What does a progressive metalcore musician do with their down time? For most, the answer is to start another death metal band and continue making and playing their favorite style of music for as long as they can. Band-hopping and side-projects are not a new thing, nor a bad thing, and they aren't going away anytime soon. They don't often hold the kind of interest they should, because they rarely extend beyond being a continuation of the artists' main project. But then there are cases where musicians veer so wildly off the beaten path that we have to stop and contemplate what we've witnessed. Trioscapes is one of those occasions.
Bassist Dan Briggs of Between The Buried And Me steps out of his usual job and into a power trio that shares little context with his main band. Nary a guitar is to be found on “Separate Realities”, which while upsetting to the metal fans who would follow him to this new endeavor, is a fascinating experiment. “Separate Realities” is the answer to a question no one asked; namely, what would technical metal sound like if there were no guitars. This album is the answer, combining technical metal and jazz in a way that underlines an unseen connection between the two styles. Both live on involved and demanding rhythm sections, which Briggs and drummer Matt Lynch deliver with aplomb. The key is saxophonist Walter Fancourt, who uses his instrument to replicate the meandering guitar lines of atonal metal through the filter of post-fusion jazz.

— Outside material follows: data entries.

/-- What is put at a place for a reader's eyes is what is read there. -/
theorem Place.read_show {s : State} (hs : s.memOk = true) (p : Place) (l : List Byte) : p.read (s.show_ p l) l.length = l := by
  obtain ⟨hhbm, hhost, hpeers⟩ := State.global_memOk hs
  rcases p with ⟨c, a⟩ | ⟨⟨a⟩ | ⟨a⟩ | ⟨c, a⟩⟩
  · simp only [Place.read, State.show_, State.core_setCore, if_true]
    exact Mem.read_write (Core.memOk_iff.1 (State.memOk_core hs c)).1 a l
  · exact Mem.read_write hhbm a l
  · exact Mem.read_write hhost a l
  · simp only [Place.read, State.show_, targetRead, Tab.get_set_same]
    exact Mem.read_write (hpeers c) a l

theorem Place.read_onlyTracks {s t : State} (h : OnlyTracks s t) (p : Place) (n : Nat) : p.read t n = p.read s n := by
  rcases p with ⟨c, a⟩ | x
  · exact congrArg (fun c : Core => c.spad.read a n) (h.core c)
  · exact h.targetRead n x

/-! ### One word whose writes are told apart (log entry 10)

`Sole p t v`: of the tracks of `v`, the first, `t`, is that of the word at `p`; the others are of other words, and nobody has picked a
write of them. -/

structure Sole (p : Place) (t : Track) (v : State) : Prop where
  place : t.place = p
  tracks : ∃ r, v.tracks = t :: r ∧ ∀ u ∈ r, u.place.meets 4 p 4 = false ∧ u.picks = []

theorem Place.ne_of_meets {p q : Place} (h : q.meets 4 p 4 = false) : q ≠ p := fun e => by
  rw [e, Place.meets_self] at h
  cases h

namespace Sole

variable {p : Place} {t : Track} {v : State}

/-- A change of each track, which leaves the others' places and picks, leaves the word's alone too. -/
theorem map (h : Sole p t v) {t' : Track} {w : State} (f : Track → Track) (hw : w.tracks = v.tracks.map f) (ht : f t = t')
    (hp : t'.place = p) (hf : ∀ u, u.place.meets 4 p 4 = false → (f u).place = u.place ∧ (f u).picks = u.picks) : Sole p t' w where
  place := hp
  tracks := by
    obtain ⟨r, hr, ho⟩ := h.tracks
    refine ⟨r.map f, by rw [hw, hr, List.map_cons, ht], fun u hu => ?_⟩
    obtain ⟨w, hw, rfl⟩ := List.mem_map.1 hu
    obtain ⟨h1, h2⟩ := hf w (ho w hw).1
    rw [h1, h2]
    exact ho w hw

/-- The word's own track. -/
theorem track?_self (h : Sole p t v) : v.track? p = some t := by
  obtain ⟨r, hr, -⟩ := h.tracks
  unfold State.track?
  rw [hr, List.find?_cons_of_pos (by simp [h.place])]

theorem writesOf_self (h : Sole p t v) : v.writesOf p = t.writes.length := by
  unfold State.writesOf
  rw [h.track?_self]
  rfl

/-- A step of ordering. -/
theorem order (h : Sole p t v) (f : Place → Wrote → Wrote) : Sole p { t with writes := t.writes.map (f p) } (v.order f) :=
  h.map (fun u => { u with writes := u.writes.map (f u.place) }) rfl (by rw [h.place]) h.place (fun _ _ => ⟨rfl, rfl⟩)

/-- A race is noted where one of the word's own writes races. -/
theorem noteRace (h : Sole p t v) (y : Eye) :
    Sole p t (v.noteRace y [p]) ∧ (v.noteRace y [p]).raced = (v.raced || t.writes.any (t.races y)) := by
  obtain ⟨r, hr, ho⟩ := h.tracks
  have hany : v.tracks.any (fun u => [p].contains u.place && u.writes.any (u.races y)) = t.writes.any (t.races y) := by
    have hrest : r.any (fun u => [p].contains u.place && u.writes.any (u.races y)) = false :=
      List.any_eq_false.2 fun u hu => by simp [Place.ne_of_meets (ho u hu).1]
    rw [hr, List.any_cons, hrest]
    simp [h.place]
  unfold State.noteRace
  rw [hany]
  split <;> rename_i hc <;> exact ⟨⟨h.place, r, hr, ho⟩, by simp [hc]⟩

/-- The agenda tells the writes of a word apart that meets no other such word. -/
theorem ofTrack {s : State} (hno : ∀ t ∈ s.tracks, t.place.meets 4 p 4 = false ∧ t.picks = []) :
    Sole p { place := p, last := p.read s 4, writes := [], picks := [], held := [] } (s.track p) := by
  have hnone : s.track? p = none := List.find?_eq_none.2 fun t ht he => Place.ne_of_meets (hno t ht).1 (eq_of_beq he)
  unfold State.track
  rw [hnone]
  exact ⟨rfl, _, rfl, hno⟩

/-- A first write of the word, where no agent's earlier writes of it are told apart. -/
theorem wroteAt (h : Sole p t v) (hw : t.writes = []) (ha : p.addr % 4 = 0) (x : Agent) (k : WriteKind) :
    Sole p (t.push x k.isPlain v.clock (p.read v 4)) (v.wroteAt x p 4 k) ∧ (v.wroteAt x p 4 k).raced = v.raced := by
  obtain ⟨hn, hraced⟩ := h.noteRace ⟨x, k.isPlain⟩
  rw [hw, List.any_nil, Bool.or_false] at hraced
  unfold State.wroteAt
  rw [Place.words_aligned ha]
  extract_lets ws m next u
  have ho : OnlyTracks v u := (noteRace_onlyTracks v _ _).trans (order_onlyTracks _ _)
  have hu : Sole p t u := by
    have := hn.order (Wrote.carry x k (ws.map (fun w => ⟨w, m.writesOf w, next w⟩)))
    rw [hw, List.map_nil, ← hw] at this
    exact this
  have hclock : u.clock = v.clock := by rw [ho.rest]
  refine ⟨hu.map _ rfl ?_ h.place fun w hm => ?_, hraced⟩
  · simp [ws, h.place, hclock, Place.read_onlyTracks ho]
  · simp [ws, Place.ne_of_meets hm]

theorem wrote (h : Sole p t v) (hw : t.writes = []) (ha : p.addr % 4 = 0) (x : Agent) (k : WriteKind) :
    Sole p (t.push x k.isPlain v.clock (p.read v 4)) (v.wrote x p 4 k) ∧ (v.wrote x p 4 k).raced = v.raced := by
  unfold State.wrote
  split
  · rename_i sc _
    have ho := h.order (Wrote.release x sc v.clock)
    rw [hw, List.map_nil, ← hw] at ho
    have hr := ho.wroteAt hw ha x k
    rwa [Place.read_onlyTracks (order_onlyTracks v _)] at hr
  · exact h.wroteAt hw ha x k

/-- What an agent sees of the word when it picks the write before the only one. -/
theorem read_seenBy (h : Sole p t v) (hv : v.memOk = true) (hp : t.picks = []) {e : Wrote} (hw : t.writes = [e])
    (hb : e.before.length = 4) (ha : p.addr % 4 = 0) (y : Eye) :
    p.read ((v.pick y.who p 4 0).seenBy y) 4 = if t.must y v.raced e then p.read v 4 else e.before := by
  obtain ⟨r, hr, ho⟩ := h.tracks
  have hrest : r.map (fun u => if p.meets 4 u.place 4 then u.pick ⟨y.who, p.addr % 4, 4, 0⟩ else u) = r :=
    (List.map_congr_left fun u hu => by rw [Place.meets_comm, (ho u hu).1]; rfl).trans (List.map_id r)
  have htr : (v.pick y.who p 4 0).tracks = { t with picks := [⟨y.who, 0, 4, 0⟩] } :: r := by
    have hm : p.meets 4 t.place 4 = true := by rw [h.place, Place.meets_self]
    change v.tracks.map (fun u => if p.meets 4 u.place 4 then u.pick ⟨y.who, p.addr % 4, 4, 0⟩ else u) = _
    rw [hr, List.map_cons, hrest, if_pos hm, Track.pick, hp, ha]
    rfl
  have hseen : (v.pick y.who p 4 0).seenBy y =
      if t.must y v.raced e then v.pick y.who p 4 0 else (v.pick y.who p 4 0).show_ p e.before := by
    have hnil (u : Track) (hu : u ∈ r) : u.picked y v.raced = [] := by simp [Track.picked, (ho u hu).2]
    have hown : ({ t with picks := [⟨y.who, 0, 4, 0⟩] } : Track).picked y v.raced =
        if t.must y v.raced e then [] else [⟨y.who, 0, 4, 0⟩] := by
      have hmay : ({ t with picks := [⟨y.who, 0, 4, 0⟩] } : Track).may y v.raced 0 = !t.must y v.raced e := by
        change (decide (0 < t.writes.length) && !(t.writes.drop 0).any (t.must y v.raced)) = _
        simp [hw]
      simp only [Track.picked, List.filter_cons, hmay]
      cases t.must y v.raced e <;> simp
    have hbytes : (({ t with picks := [⟨y.who, 0, 4, 0⟩] } : Track).bytesAt 0).take 4 = e.before := by
      simp [Track.bytesAt, hw, List.take_of_length_le hb.le]
    unfold State.seenBy
    rw [htr, show (v.pick y.who p 4 0).raced = v.raced from rfl, List.flatMap_cons,
      List.flatMap_eq_nil_iff.2 fun u hu => by rw [hnil u hu, List.map_nil], hown]
    split
    · rfl
    · simp only [List.map_cons, List.map_nil, List.append_nil, List.foldl_cons, List.foldl_nil, List.drop_zero]
      rw [hbytes, Place.map_id, h.place]
  rw [hseen]
  split
  · exact Place.read_onlyTracks (map_onlyTracks v _) p 4
  · have := Place.read_show (State.pick_memOk hv y.who p 4 0) p e.before
    rwa [hb] at this

theorem congr (h : Sole p t v) {w : State} (hw : w.tracks = v.tracks) : Sole p t w := ⟨h.place, by rw [hw]; exact h.tracks⟩

/-- An agent reads what the word's only write has left: it has seen that write, and one of another agent to global memory has then been
performed at its home. -/
theorem saw (h : Sole p t v) {e : Wrote} (hw : t.writes = [e]) (ha : p.addr % 4 = 0) (y : Eye) :
    (∃ rs, Sole p { t with writes := [{ e with
        seen := if e.seen.contains y.who then e.seen else y.who :: e.seen
        home := e.home || (p.core?.isNone && !(e.by_ == y.who)), reads := rs }] } (v.saw y p 4 true none)) ∧
    (v.saw y p 4 true none).raced = (v.raced || t.races y e) := by
  have hread : Sole p (t.read y.who 1) { v with tracks := v.tracks.map (fun t =>
      if [p].contains t.place then t.read y.who (v.version y t.place true) else t) } :=
    h.map _ rfl (by simp [h.place, State.version, h.writesOf_self, hw]) h.place
      (fun u hu => by simp [Place.ne_of_meets hu])
  have hone : (t.read y.who 1).writes = [{ e with
      seen := if e.seen.contains y.who then e.seen else y.who :: e.seen
      home := e.home || (p.core?.isNone && !(e.by_ == y.who)) }] := by
    simp [Track.read, hw, h.place]
  have hnote := hread.order (Wrote.note y.who (v.carriers y [p] true))
  rw [hone] at hnote
  obtain ⟨hs, hr⟩ := hnote.noteRace y
  unfold State.saw State.readWords
  rw [Place.words_aligned ha]
  refine ⟨⟨_, hs⟩, hr.trans ?_⟩
  simp only [List.map_cons, List.map_nil, List.any_cons, List.any_nil, Bool.or_false]
  rfl

end Sole

/-- While nobody has picked a write, every agent sees the stores as they are. -/
theorem State.seenBy_of_no_picks {s : State} {y : Eye} (h : ∀ t ∈ s.tracks, ∀ p ∈ t.picks, p.who ≠ y.who) : s.seenBy y = s := by
  have hnil : s.tracks.flatMap (fun t => (t.picked y s.raced).map
      (fun p => (t.place.map (· + p.off), ((t.bytesAt p.ver).drop p.off).take p.len))) = [] := by
    refine List.flatMap_eq_nil_iff.2 fun t ht => ?_
    have : t.picked y s.raced = [] := List.filter_eq_nil_iff.2 fun p hp => by simp [h t ht p hp]
    rw [this, List.map_nil]
  unfold State.seenBy
  rw [hnil, List.foldl_nil]

/-- What an agent must see of another's write that it has not heard of, nor seen. -/
theorem Track.must_unheard {t : Track} {e : Wrote} {y : Eye} {raced : Bool} (hheld : t.held = [])
    (hknown : e.known.any (fun k => k.who == y.who) = false) (hseen : e.seen.contains y.who = false) :
    t.must y raced e = (e.home || e.shown.any (fun p => within p.2 p.1 y.who) || !(raced || (y.plain && e.plain))) := by
  have hf : t.follows y.who e = false := by
    simp only [Track.follows, List.any_eq_false, Bool.and_eq_true, not_and] at hknown ⊢
    exact fun k hk hw => absurd hw (hknown k hk)
  rw [Track.must, hf, hseen, Track.heldRead, hheld]
  simp

/-- A read that is not plain makes no race. -/
theorem State.noteRace_ordered (v : State) (x : Agent) (ws : List Place) : v.noteRace ⟨x, false⟩ ws = v := by
  have hany : v.tracks.any (fun t => ws.contains t.place && t.writes.any (t.races ⟨x, false⟩)) = false :=
    List.any_eq_false.2 fun t _ => by simp [Track.races]
  unfold State.noteRace
  rw [hany]
  rfl

namespace Sole

variable {p q : Place} {t : Track} {v : State}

Listening to the album, it's not readily apparent the intertwined nature of the dichotomy, but involved listens will reveal the hidden gems. As sax lines dart in and out, cutting through the music with blasts of melody-deprived screeching (often distorted for maximum effect), it's not hard to turn the sound into a buzz-saw guitar in the mind, rendering the composition not an example of free-form jazz, but the kind of metal the growing technical scene has embraced. Replace the brass with guitars, and the result would not be far off the instrumental madness provided by Blotted Science.
The trouble with this kind of music is that while it is impressive to listen to and figure out the intricacies of what is going on, not much room is left to remember the music once the effort of listening is complete. Though not the fault of the limited instrumentation, the difficulty capturing and expressing melody in such a rhythmic assault provides limited opportunity to hook the listener. The bits of tribal drumming, xylophone, and flute that appear for brief interludes are the moments that most stand out, a shame considering how short their stays are.
There's a common conception of jazz as staid and boring, which ultimately makes “Separate Realities” troublesome to judge. What might work in jazz circles doesn't in the metal world, and I would assume both sides will be disappointed in the result. Trioscapes has tried something different, and while it is a valiant attempt at broadening the horizons, I don't see much that will appeal to the metal fans who are sure to check “Separate Realities” out.